Add parent classes for smoothers
In our meeting today the question was posed, which methods we should include in the abstract Operator interface.
One idea was to include all the smoothing procedures to make it easier to switch between operators and smoothers at runtime. This is currently not possible and since all our operators have different smoothers, changing the operator often requires commenting in large amounts of code to pass compilation, even if the respective code paths are never taken.
This idea was rejected to avoid too much clutter in the base class in the long run and since from an idiomatic point of view a class should be able to implement all the methods of the parent class.
An alternative suggestion was to implement an interface for every smoother type.

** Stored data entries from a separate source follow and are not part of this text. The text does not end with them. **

-- ==== Sys2Proof/Laws/Shared.lean ====
section
/-! SUPPORT. What each shared operation can do, said once: a frame lemma per operation, and from it one lemma per field it leaves
alone. -/

namespace Sys2Proof.Machine
open Sys2Proof

/-! The last of two writes to one place stands. -/

section Puts
variable {α : Type}

theorem kerase_of_absent (m : List (Nat × α)) (k : Nat) (h : ∀ p ∈ m, p.1 ≠ k) : kerase m k = m := by
  induction m with
  | nil => rfl
  | cons p r ih =>
    obtain ⟨a, v⟩ := p
    have ha : a ≠ k := h (a, v) (by simp)
    simp [kerase, ha, ih fun q hq => h q (List.mem_cons_of_mem _ hq)]

theorem kerase_kins (m : List (Nat × α)) (k : Nat) (x : α) (h : ∀ p ∈ m, p.1 ≠ k) : kerase (kins m k x) k = m := by
  induction m with
  | nil => simp [kins, kerase]
  | cons p r ih =>
    obtain ⟨a, v⟩ := p
    have ha : a ≠ k := h (a, v) (by simp)
    have hr : ∀ q ∈ r, q.1 ≠ k := fun q hq => h q (List.mem_cons_of_mem _ hq)
    simp only [kins]
    split
    · simp [kerase, ha, kerase_of_absent r k hr]
    · simp [kerase, ha, ih hr]

@[simp] theorem kput_kput [DecidableEq α] (d : α) (m : List (Nat × α)) (k : Nat) (x y : α) :
    kput d (kput d m k x) k y = kput d m k y := by
  have h : kerase (kput d m k x) k = kerase m k := by
    unfold kput
    split
    · exact kerase_of_absent _ _ (kerase_keys m k)
    · exact kerase_kins _ _ _ (kerase_keys m k)
  rw [kput, h]; rfl
end Puts

@[simp] theorem State.setTile_setTile (s : State) (k : Nat) (x y : Tile) : (s.setTile k x).setTile k y = s.setTile k y := by
  simp [State.setTile]
@[simp] theorem State.setThread_setThread (s : State) (k : Nat) (x y : Thread) :
    (s.setThread k x).setThread k y = s.setThread k y := by simp [State.setThread]
@[simp] theorem State.setComp_setComp (s : State) (k : Nat) (x y : Comp) : (s.setComp k x).setComp k y = s.setComp k y := by
  simp [State.setComp]
@[simp] theorem State.setFunc_setFunc (s : State) (k : Nat) (x y : Func) : (s.setFunc k x).setFunc k y = s.setFunc k y := by
  simp [State.setFunc]
@[simp] theorem State.setObj_setObj (s : State) (k x y : Nat) : (s.setObj k x).setObj k y = s.setObj k y := by
  simp [State.setObj]

/-! Folds. -/

/-- What every turn of a fold leaves alone, the fold leaves alone. -/
theorem foldl_same {σ α β : Type} (p : σ → β) (f : σ → α → σ) (h : ∀ a x, p (f a x) = p a) (l : List α) :
    ∀ a, p (l.foldl f a) = p a := by
  induction l with
  | nil => intro a; rfl
  | cons x l ih => intro a; rw [List.foldl_cons, ih, h]

/-! Objects. -/

@[simp] theorem State.inc_self (s : State) (k v : Nat) : (s.inc k v).obj k = s.obj k + v := by simp [State.inc]
theorem State.inc_other (s : State) (k j v : Nat) (h : j ≠ k) : (s.inc k v).obj j = s.obj j := by
  simp [State.inc, h]

/-! Counted events (R481, R482): only the counters of tiles and the aggregate counters change. -/

theorem State.aggCount_eq (s : State) (n j k : Nat) : ∃ v, s.aggCount n j k = s.setObj (aggKey n j) v := by
  unfold State.aggCount
  dsimp only
  split <;> exact ⟨_, rfl⟩

theorem State.aggCounts_frame (n k : Nat) (l : List Nat) : ∀ s : State,
    ∃ os, l.foldl (fun a j => a.aggCount n j k) s = { s with objs := os } ∧
      ∀ d key, (∀ m j, key ≠ aggKey m j) → kget d os key = kget d s.objs key := by
  induction l with
  | nil => intro s; exact ⟨s.objs, rfl, fun _ _ _ => rfl⟩
  | cons x l ih =>
    intro s
    obtain ⟨v, hv⟩ := s.aggCount_eq n x k
    obtain ⟨os, h1, h2⟩ := ih (s.setObj (aggKey n x) v)
    refine ⟨os, by rw [List.foldl_cons, hv, h1]; rfl, fun d key hk => ?_⟩
    rw [h2 d key hk]
    exact kget_kput_ne _ _ _ _ _ _ (hk n x)

theorem Tile.counts_frame (k : Nat) (l : List Nat) : ∀ y : Tile,
    ∃ es, l.foldl (fun a i => a.count i k) y = { y with events := es } := by
  induction l with
  | nil => intro y; exact ⟨y.events, rfl⟩
  | cons x l ih =>
    intro y
    obtain ⟨es, h⟩ := ih (y.count x k)
    exact ⟨es, by rw [List.foldl_cons, h]; rfl⟩

/-- A tile event changes only event counters. -/
theorem State.tileEvent_frame (s : State) (t code k : Nat) :
    ∃ ts os, s.tileEvent t code k = { s with tiles := ts, objs := os } ∧
      (∀ j, ∃ es, kget Tile.init ts j = { s.tile j with events := es }) ∧
      ∀ d key, (∀ m j, key ≠ aggKey m j) → kget d os key = kget d s.objs key := by
  unfold State.tileEvent
  split
  · exact ⟨s.tiles, s.objs, rfl, fun j => ⟨(s.tile j).events, rfl⟩, fun _ _ _ => rfl⟩
  · split
    · exact ⟨s.tiles, s.objs, rfl, fun j => ⟨(s.tile j).events, rfl⟩, fun _ _ _ => rfl⟩
    · rename_i n _ _
      dsimp only
      split
      · obtain ⟨os, h1, h2⟩ := State.aggCounts_frame n k (s.aggsFor n code (some (blockOf t))) s
        exact ⟨s.tiles, os, h1, fun j => ⟨(s.tile j).events, rfl⟩, h2⟩
      · obtain ⟨es, he⟩ := Tile.counts_frame k ((List.range 8).filter fun i => s.tileSel n i = code &&
          decide ((s.comp n).selFrom = 0)) (s.tile t)
        rw [State.modTile_eq, he]
        obtain ⟨os, h1, h2⟩ := State.aggCounts_frame n k ((s.setTile t { s.tile t with events := es }).aggsFor n code
          (some (blockOf t))) (s.setTile t { s.tile t with events := es })
        refine ⟨_, os, h1, fun j => ?_, h2⟩
        by_cases hj : j = t
        · subst hj; exact ⟨es, kget_kput_self _ _ _ _⟩
        · exact ⟨(s.tile j).events, kget_kput_other _ _ _ _ _ hj⟩

/-- A compartment event changes only aggregate counters. -/
theorem State.compEvent_frame (s : State) (n code k : Nat) :
    ∃ os, s.compEvent n code k = { s with objs := os } ∧
      ∀ d key, (∀ m j, key ≠ aggKey m j) → kget d os key = kget d s.objs key := by
  unfold State.compEvent
  split
  · exact ⟨s.objs, rfl, fun _ _ _ => rfl⟩
  · exact State.aggCounts_frame n k _ s

/-- A fault changes only the fault log and the count of overwritten entries (R552). -/
theorem State.fault_frame (s : State) (code comp subject cause d0 d1 : Nat) :
    ∃ g os, s.fault code comp subject cause d0 d1 = { s with log := g, objs := os } ∧
      ∀ d key, key ≠ Obj.faultOverwritten → kget d os key = kget d s.objs key := by
  unfold State.fault State.logEntry
  dsimp only
  split
  · exact ⟨_, _, rfl, fun d key hk => kget_kput_ne _ _ _ _ _ _ hk⟩
  · exact ⟨_, _, rfl, fun _ _ _ => rfl⟩

/-- A cause raised changes only the functions and what is sent (R508). -/
theorem State.raiseOn_frame (s : State) (f b : Nat) : ∃ fs os, s.raiseOn f b = { s with funcs := fs, out := os } := by
  unfold State.raiseOn
  dsimp only
  split
  · exact ⟨s.funcs, s.out, rfl⟩
  · split
    · split <;> exact ⟨_, _, rfl⟩
    · exact ⟨_, _, rfl⟩

theorem State.raise_frame (s : State) (b n : Nat) : ∃ fs os, s.raise b n = { s with funcs := fs, out := os } := by
  obtain ⟨f1, o1, h1⟩ := s.raiseOn_frame 0 b
  obtain ⟨f2, o2, h2⟩ := (s.raiseOn 0 b).raiseOn_frame (n + 1) b
  exact ⟨f2, o2, by rw [State.raise, h2, h1]⟩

For the Jacobi, GS and symmetric GS this could look as follows:
template < typename Function >
class JacobiSmoothable
{
public:
virtual ~JacobiSmoothable() = default;
virtual void smooth_jac( const Function& dst,
const Function& rhs,
const Function& tmp,
const real_t& relax,
size_t level,
DoFType flag ) const = 0;
};
template < typename Function >
class GSSmoothable
{
public:
virtual ~GSSmoothable() = default;
virtual void smooth_gs( const Function& dst, const Function& rhs, size_t level, DoFType flag ) const = 0;
};
template < typename Function >
class GSBackwardsSmoothable
{
public:
virtual ~GSBackwardsSmoothable() = default;
virtual void smooth_gs_backwards( const Function& dst, const Function& rhs, size_t level, DoFType flag ) const = 0;
};
// ... all the other smoothers ..
Operators, which want to support some of the smoothers can then inherit from the respective interfaces. For a reduced version of the P1ConstantOperator which only support Jacobi and forward GS this could look like this:
template < class P1Form, bool Diagonal = false, bool Lumped = false, bool InvertDiagonal = false >
class P1ConstantOperator : public Operator< P1Function< real_t >, P1Function< real_t > >,
public JacobiSmoothable< P1Function< real_t > >,
public GSSmoothable< P1Function< real_t > >
{
public:
void smooth_jac( const P1Function< real_t >& dst,
const P1Function< real_t >& rhs,
const P1Function< real_t >& tmp,
const real_t& relax,
size_t level,
DoFType flag ) const override
{
// implementation ...
}
void smooth_gs( const P1Function< real_t >& dst, const P1Function< real_t >& rhs, size_t level, DoFType flag ) const override
{
// implementation ...
}
};
Our solvers can then dynamically at runtime check if the operator supports the given smoother, and throw an exception if this is not the case:
template < class OperatorType >
class GaussSeidelSmoother : public Solver< OperatorType >
{
public:
void solve( const OperatorType& A,
const typename OperatorType::srcType& x,
const typename OperatorType::dstType& b,
const size_t level ) override
{
if ( const auto* A_gs = dynamic_cast< const GSSmoothable< typename OperatorType::srcType >* >( &A ) )
{
A_gs->smooth_gs( x, b, level, flag_ );
}
else
{
throw std::runtime_error( "The Gauss-Seidel Operator requires the GSSmoothable interface." );
}
}
// ...
};
template < class OperatorType >
class SymmetricGaussSeidelSmoother : public Solver< OperatorType >
{
public:
void solve( const OperatorType& A,
const typename OperatorType::srcType& x,
const typename OperatorType::dstType& b,
const size_t level ) override
{
if ( const auto* A_gs = dynamic_cast< const GSSmoothable< typename OperatorType::srcType >* >( &A ) )
{
A_gs->smooth_gs( x, b, level, flag_ );
}
else
{
throw std::runtime_error( "The symmetric Gauss-Seidel Operator requires the GSSmoothable interface." );
}
if( const auto* A_gs_bw = dynamic_cast< const GSBackwardsSmoothable< typename OperatorType::srcType >* >( &A ))
{
A_gs_bw->smooth_gs_backwards( x, b, level, flag_ );
}
else
{
throw std::runtime_error( "The symmetric Gauss-Seidel Operator requires the GSBackwardsSmoothable interface." );
}
}
// ...
};
Thus in the example above the GaussSeidelSmoother
would work for the P1ConstantLaplaceOperator
, while the SymmetricGaussSeidelSmoother
would throw an exception:
P1ConstantLaplaceOperator A( /* ... */ );
GaussSeidelSmoother< P1ConstantLaplaceOperator > GS ( /* ... */ );
SymmetricGaussSeidelSmoother< P1ConstantLaplaceOperator > SGS ( /* ... */ );
// works
GS.solve( A, x, b, level );
std::cout << "GS finished!" << std::endl;
// throws an exception at runtime
SGS.solve( A, x, b, level );
std::cout << "SGS finished!" << std::endl;